Un appel à clarifier le régime de TVA sur marge

Si la France a fait ce choix, le champ d’application de ce régime dérogatoire comporte des incertitudes, lesquelles se concentrent principalement sur les cessions de terrains à bâtir. Ainsi, Bercy considère que lorsqu’un contribuable acquiert un terrain bâti, démoli l’immeuble qui s’y trouvait et revend en plusieurs lots le terrain, le régime de la TVA sur la marge ne peut s’appliquer car il n’y a pas identité entre le bien acquis et le bien revendu. Le changement de qualification fait échec à l’application du régime de la TVA sur la marge. Il existe également des divergences d’interprétation dans les cas de revente de terrain après une division parcellaire et des travaux de viabilisation (voirie, eau potable, électricité, assainissement, télécommunications, etc.).

C’est dans ce contexte qu’en décembre dernier, dans le cadre d’une question ministérielle, le parlementaire Michel Vialay a appelé l’administration fiscale à clarifier le régime d’application de la TVA sur la marge (Rép. min., n° 35380 : JO, 29 déc. 2020, p. 9667, Vialay M.). Bercy a répondu en substance qu’il n’était pas envisagé de faire évoluer le dispositif de taxation sur la marge des opérations immobilières dans la mesure où la CJUE avait été saisie des difficultés d’interprétation de l’article 392 de la directive TVA et notamment de la question de la nécessité d’une identité juridique ou matérielle entre le bien acquis et le bien revendu pour l’application du régime de taxation sur la marge.

Photo d'une calculatrice avec indiqué sur l'écran TVA sur fond de billets euros
Richard Villalon / AdobeStock

La jurisprudence administrative

Pour le Conseil d’État, les dispositions de l’article 268 du Code général des impôts doivent être interprétées comme réservant le régime de la TVA sur la marge aux seules cessions d’immeubles acquis et revendus en gardant la même qualification. Il ne peut donc s’appliquer à une cession de terrains à bâtir acquis précédemment comme terrains ayant le caractère d’immeubles bâtis, notamment lorsque le bâtiment qui y était édifié a fait l’objet d’une démolition ou lorsque le bien acquis a fait l’objet d’une division parcellaire en vue d’en céder séparément des parties ne constituant pas le terrain d’assiette du bâtiment (CE, 27 mars 2020, n° 428234, SARL Promialp). Depuis, le Conseil d’État a confirmé cette jurisprudence (CE, 1er juil. 2020, n° 431641, SARL RGMB).

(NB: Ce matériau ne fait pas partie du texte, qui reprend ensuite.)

/-- The code of KIND. -/
def CompKind.code : CompKind → Nat
  | .done => 0
  | .refused => 1
  | .cancelled => 2

/-- The four words of a completion entry (R354). -/
def compWords (d : Desc) (kind : CompKind) (code flags time detail : Nat) : List Nat :=
  [d.opcode + d.engine * 2 ^ 8 + d.cmdTag * 2 ^ 16 + kind.code * 2 ^ 32 + b2n (hasAbortFlag flags) * 2 ^ 34 + code * 2 ^ 40
     + d.stream * 2 ^ 48 + b2n d.batch * 2 ^ 61,
   flags, time, detail % 2 ^ 32 + d.chunk * 2 ^ 32]

/-- Whether an entry is posted although COMP_EN is 0 (R354). -/
def mustPost (d : Desc) (kind : CompKind) (flags : Nat) : Bool :=
  d.compEn || kind != .done || hasCheckFlag flags || hasAbortFlag flags

/-- Posts a command's completion entry to COMP_CC, where one is due (R354). -/
def State.complete (s : State) (d : Desc) (kind : CompKind) (code flags detail : Nat) : State :=
  if mustPost d kind flags then
    s.postMail d.compCc d.engine ⟨0, compWords d kind code flags s.now detail, some d⟩ (some d.isBe) none
  else s

/-! ### MX domains (R169) and engines that drain (R562) -/

/-- Whether an MX may switch off: every tile tag EMPTY and no command issued to it (R169). -/
def State.mxIdle (s : State) (mx : Nat) : Bool :=
  ((List.range 8).all fun t => (s.tileTag (mx * 8 + t)).state == .empty)
    && !(s.rb.cmds.any fun c => c.phase != .queued && c.desc.engine == mxEngine mx)

/-- Clears an MX's accumulator store: every word 0, every tile tag EMPTY (R169). -/
def State.clearMx (s : State) (mx : Nat) : State :=
  { s with st := { s.st with acc := Mem.clearRange s.st.acc (mx * 135168) 135168
                             accErr := s.st.accErr.filter fun e => e.1 / 33792 != mx
                             tileTags := s.st.tileTags.filter fun t => t.1 / 8 != mx } }

/-- A CLOSING engine whose drain rule is met switches off (R169, R562). -/
def State.settleEngine (s : State) (e : Nat) : State :=
  match engineDomain e with
  | none => s
  | some d =>
    if s.domain d ≠ 3 then s
    else if unitOf e = some .mx then
      (if s.mxIdle (mxIndex e) then (s.clearMx (mxIndex e)).setDomain d 0 else s)
    else if s.rb.cmds.any fun c => c.phase != .queued && c.desc.engine == e then s
    else s.setDomain d 0

/-- Every CLOSING MX whose last tile has become EMPTY switches off, whoever emptied it (R169). -/
def State.settleMxs (s : State) : State := (List.range 16).foldl (fun t mx => t.settleEngine (mxEngine mx)) s

/-! ### Tags, with who changed them (R408) -/

/-- The tag with its last changer. -/
def Tag.by (t : Tag) (d : Desc) : Tag :=
  { t with producer := d.engine, prodStream := bits d.w0.toNat 21 13, prodChunk := d.chunk, prodBatch := d.batch }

Deux questions préjudicielles

En juin 2020, le Conseil d’État décide de poser à la CJUE deux questions préjudicielles. L’article 392 de la directive du 28 novembre 2006 réserve-t-il l’application du régime de la TVA sur la marge aux seules opérations de livraisons d’immeubles dont l’acquisition a été soumise à la TVA sans que l’assujetti qui les revend ait eu le droit d’opérer la déduction de cette taxe ? S’applique-t-il également aux opérations de livraison d’immeubles dont l’acquisition n’a pas été soumise à cette taxe, soit parce que cette acquisition ne relève pas du champ d’application de celle-ci, soit parce que, tout en relevant de son champ, elle s’en trouve exonérée ? Et cet article exclut-il du champ d’application du régime de la TVA sur la marge les opérations de livraisons de terrains à bâtir lorsque ces terrains, acquis non bâtis, sont devenus, entre le moment de leur acquisition et celui de leur revente par l’assujetti, des terrains à bâtir et lorsque ces terrains ont fait l’objet, entre le moment de leur acquisition et celui de leur revente par l’assujetti, de modifications de leurs caractéristiques comme une division parcellaire et des travaux de viabilisation (CE, 25 juin 2020, n° 416727, Icade Promotion Logement).

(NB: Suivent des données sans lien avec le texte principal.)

/-- Level 3: a step boundary, at which the members join; a member whose join is refused is left out, and a batch without
members ends. -/
def State.levelThree (s : State) (bid : Nat) : State :=
  match Tbl.get? s.str.batches bid with
  | none => s
  | some b =>
    let s1 := if (s.model b.model).usesAt then
        let s2 := s.leaveAll.refillAll.joinAll (b.members.map fun m => m.1 * 8)
        (b.members.filter fun m => ((s2.seq? (m.1 * 8)).map fun x => x.joined.isNone).getD true).foldl
          (fun t m => t.leaveOut bid m) s2
      else s
    match Tbl.get? s1.str.batches bid with
    | none => s1
    | some x =>
      if x.members = [] then { s1 with str := { s1.str with batches := Tbl.erase s1.str.batches bid } }
      else s1.putBatch bid { x with level := 3, waitSince := s.now }

/-- One descriptor of a remote part: registered here, or asked of the peer (R396, R463). -/
def State.registerPart (s : State) (bid part : Nat) (r : RxReg) : Option State :=
  let p := r.port.val
  let of : Nat × Bool × Nat := match r.chunk with
    | some c => (c.1.val, false, c.2.toNat)
    | none => (bid, true, 0)
  let mode := if r.fill then 1 else 2
  if (s.port p).state ≠ .up then none
  else if r.onPeer then
    let t := s.takeTxn p
    some (t.2.send p { vc := 2, type := 0xC, part := part, txn := t.1
                       payload := Config.rxMsgBytes (.request r.handle.toNat r.first.toNat r.rows of.1 of.2.1 of.2.2 mode) })
  else
    (s.register (s.port p).peerDev part r.handle.toNat r.first.toNat r.rows of.1 of.2.1 of.2.2 mode).map fun x =>
      { x.2 with xr := { x.2.xr with rxDescs := Tbl.modify x.2.xr.rxDescs x.1 fun d => { d with home := true } } }

/-- Registers every descriptor of a list, or none. -/
def State.registerParts (bid part : Nat) : List RxReg → State → Option State
  | [], s => some s
  | r :: rs, s => (s.registerPart bid part r).bind (State.registerParts bid part rs)

/-- Level 4: every descriptor that the batch's remote parts need, or none; it never waits. -/
def State.levelFour (s : State) (bid : Nat) (parts : List RxReg) : State :=
  match Tbl.get? s.str.batches bid with
  | none => s
  | some b =>
    let part := s.streamPart ((b.members.map (·.1)).headD 0)
    let held := State.registerParts bid part parts s
    (held.getD s).putBatch bid { b with level := 4, waitSince := s.now, crossing := held.isSome && !parts.isEmpty }

/-- Command slots that batches of a class hold, and what the class may hold in all (R396). -/
def State.slotLedger (s : State) (cls : Nat) : Nat × Nat :=
  ((s.str.batches.map fun x => if x.2.cls = cls then x.2.slots else 0).sum,
   if cls = 0 then s.inForce 0x2500 4 else 4096 - s.inForce 0x2500 4 - 128)

/-- Level 5: CMD_WINDOW command slots. -/
def State.levelFive (s : State) (bid : Nat) : State :=
  match Tbl.get? s.str.batches bid with
  | none => s
  | some b =>
    let w := s.inForce 0x4018 4
    let l := s.slotLedger b.cls
    if s.mustYield bid b 4 ∨ l.2 < l.1 + w then s else s.putBatch bid { b with level := 5, slots := w }

/-- BATCH_RESERVE: a closed batch takes its resources level by level, as far as they can be had; `parts` are what its step
program's remote parts need (R395, R396). -/
def execBatchReserve (bid : BatchId) (parts : List RxReg) (s : State) : Out :=
  let at_ := fun (t : State) => ((Tbl.get? t.str.batches bid.val).map (·.level)).getD 9
  let s1 := if at_ s = 0 then s.levelOne bid.val else s
  let s2 := if at_ s1 = 1 then s1.levelTwo bid.val else s1
  let s3 := if at_ s2 = 2 then s2.levelThree bid.val else s2
  let s4 := if at_ s3 = 3 then s3.levelFour bid.val parts else s3
  .next (if at_ s4 = 4 then s4.levelFive bid.val else s4)

/-! ### Swap (R48, R49, R410, R411) -/

/-- SWAP_OUT: under pressure the resident state without a queued chunk that was used least recently goes to its mirror buffers and
its slot is free; a pre-empted BE stream is PARKED (R48, R49, R410, R411). -/
def execSwapOut (sid : Sid) (s : State) : Out :=
  match s.stream? sid.val with
  | none => .next s
  | some st =>
    if st.slot.isNone ∨ st.cr.step ≠ 0 then .next s
    else if (s.queuedChunk sid.val).isNone then
      (if s.slotPressure && s.coldState sid.val st then .next (s.swapOutState sid.val) else .next s)
    else if s.victim sid.val st then
      let s1 := s.swapOutState sid.val
      .next ((s1.modStream sid.val fun x => if x.state = .active then { x with state := .parked } else x).incObj 0x4018 8)
    else .next s

/-- SWAP_IN: Mc is copied into Sc at device row `base` and its tag becomes FULL; a PARKED stream is ACTIVE. `bad` is the mask
of mirror buffers in which the read meets an unreadable line (R24, R49, R50, R433). -/
def execSwapIn (sid : Sid) (base : Nat) (bad : Nat) (s : State) : Out :=
  match s.stream? sid.val with
  | none => .next s
  | some st =>
    if st.slot.isSome ∨ !(st.state = .active ∨ st.state = .parked ∨ st.state = .draining)
        ∨ !s.stateSlotFits sid.val base (2 * s.stateRowsOf st) then .next s
    else
      let s1 := (s.modStream sid.val fun x => { x with badMirror := Nat.lor x.badMirror (bits bad 0 2) }).restoreM sid.val 3
      match s1.stream? sid.val with
      | none => .next s1
      | some x =>
        if x.state = .lost then .next s1
        else
          let y := { x with slot := some base, state := if x.state = .parked then .active else x.state }
          .next (((s1.modStream sid.val fun _ => y).copyFromMirror sid.val y y.cr.cur y.cr.cur).openBuffer y)

end Sys2Proof.Machine
end

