-- ==== Sys2Proof/Safety.lean ====
section
/-! DEFINITION. What a safe state of the block is: the limits and the forms that every command keeps. -/

namespace Sys2Proof.Machine

/-- The invariant of the block, in terms of its stores alone. -/
structure State.Inv (s : State) : Prop where
  /-- every byte store holds its one canonical form -/
  sp : Mem.wf s.st.sp
  acc : Mem.wf s.st.acc
  hbm : Mem.wf s.st.hbm
  ctlMem : Mem.wf s.st.ctl
  core : Mem.wf s.st.core
  spill : Mem.wf s.pg.spill
  mirror : Mem.wf s.str.mirror
  hostMem : Mem.wf s.host.mem
  /-- the fault log holds the last 4,096 entries (R447) -/
  faultLog : s.ctl.faultLog.length ≤ 4096
  /-- at most 32 emergency messages wait (R501) -/
  emcy : s.ctl.emcy.length ≤ 32
  /-- at most four USDO sessions are open (R500) -/
  usdo : s.ctl.usdo.length ≤ 4
  /-- the commit log holds 2^20 entries (R425) -/
  commitLog : s.str.log.length ≤ 2 ^ 20
  /-- the two flash copies of the stored values agree (R512) -/
  flash : s.ctl.flashA = s.ctl.flashB
  /-- the stream table has 8,192 entries, each listed once (R18) -/
  table : Tbl.sorted s.str.tab ∧ ∀ e ∈ s.str.tab, e.1 < 8192
  /-- what each core sees of control memory holds the same canonical form -/
  ctlView : ∀ e ∈ s.st.ctlView, Mem.wf e.2
  /-- every command that takes a command slot was numbered when it was accepted (R133) -/
  accepted : ∀ c ∈ s.rb.cmds, c.shadow = false → c.seq < s.rb.nextSeq

/-- A command completes in a state: it answers a next state, of which `Q` holds. -/
def Completes (c : Instr) (s : State) (Q : State → Prop) : Prop := ∃ t, exec c s = .next t ∧ Q t

/-- The partition, the ring and the entry of a command that the block takes from the head of a submission ring. -/
def ringEntry : Instr → Option (Part × Ring × Words8)
  | .nop p r e | .audio p r e _ | .tokens p r e _ | .openStream p r e | .closeDrain p r e | .closeAbort p r e
  | .setParams p r e | .resume p r e | .exportEntry p r e | .importEntry p r e | .migrateOut p r e | .migrateIn p r e
  | .modelLoad p r e | .modelUnload p r e | .audioFetchFail p r e _ => some (p, r, e)
  | _ => none

/-- Whether an entry is of the opcode (and, for CLOSE, of the MODE) that a ring command stands for (R52, R58). -/
def standsFor (c : Instr) (e : Words8) : Bool :=
  let op := entOp e
  match c with
  | .nop .. => op == 0x00
  | .audio .. => op == 0x01
  | .tokens .. => op == 0x02
  | .audioFetchFail .. => op == 0x01 || (op == 0x02 && ent e 1 0 64 != 0)
  | .openStream .. => op == 0x10
  | .closeDrain .. => op == 0x11 && ent e 1 0 1 == 0
  | .closeAbort .. => op == 0x11 && ent e 1 0 1 == 1
  | .setParams .. => op == 0x12
  | .resume .. => op == 0x13
  | .exportEntry .. => op == 0x20
  | .importEntry .. => op == 0x21
  | .migrateOut .. => op == 0x22
  | .migrateIn .. => op == 0x23
  | .modelLoad .. => op == 0x30
  | .modelUnload .. => op == 0x31
  | _ => false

En mars 2021, la cour administrative d’appel de Lyon a à son tour saisi le juge communautaire d’une question préjudicielle destinée à vérifier si l’article 392 de la directive du 28 novembre 2006 doit être interprété comme excluant l’application du régime de taxation sur la marge à des opérations de livraison de terrains à bâtir dans deux hypothèses : lorsque ces terrains, acquis bâtis, sont devenus, entre le moment de leur acquisition et celui de leur revente par l’assujetti, des terrains à bâtir et lorsque ces terrains ont fait l’objet, entre le moment de leur acquisition et celui de leur revente par l’assujetti, de modifications de leurs caractéristiques telles que leur division en lots (CAA Lyon, 18 mars 2021, n°19LY00501, Les Anges d’Eux).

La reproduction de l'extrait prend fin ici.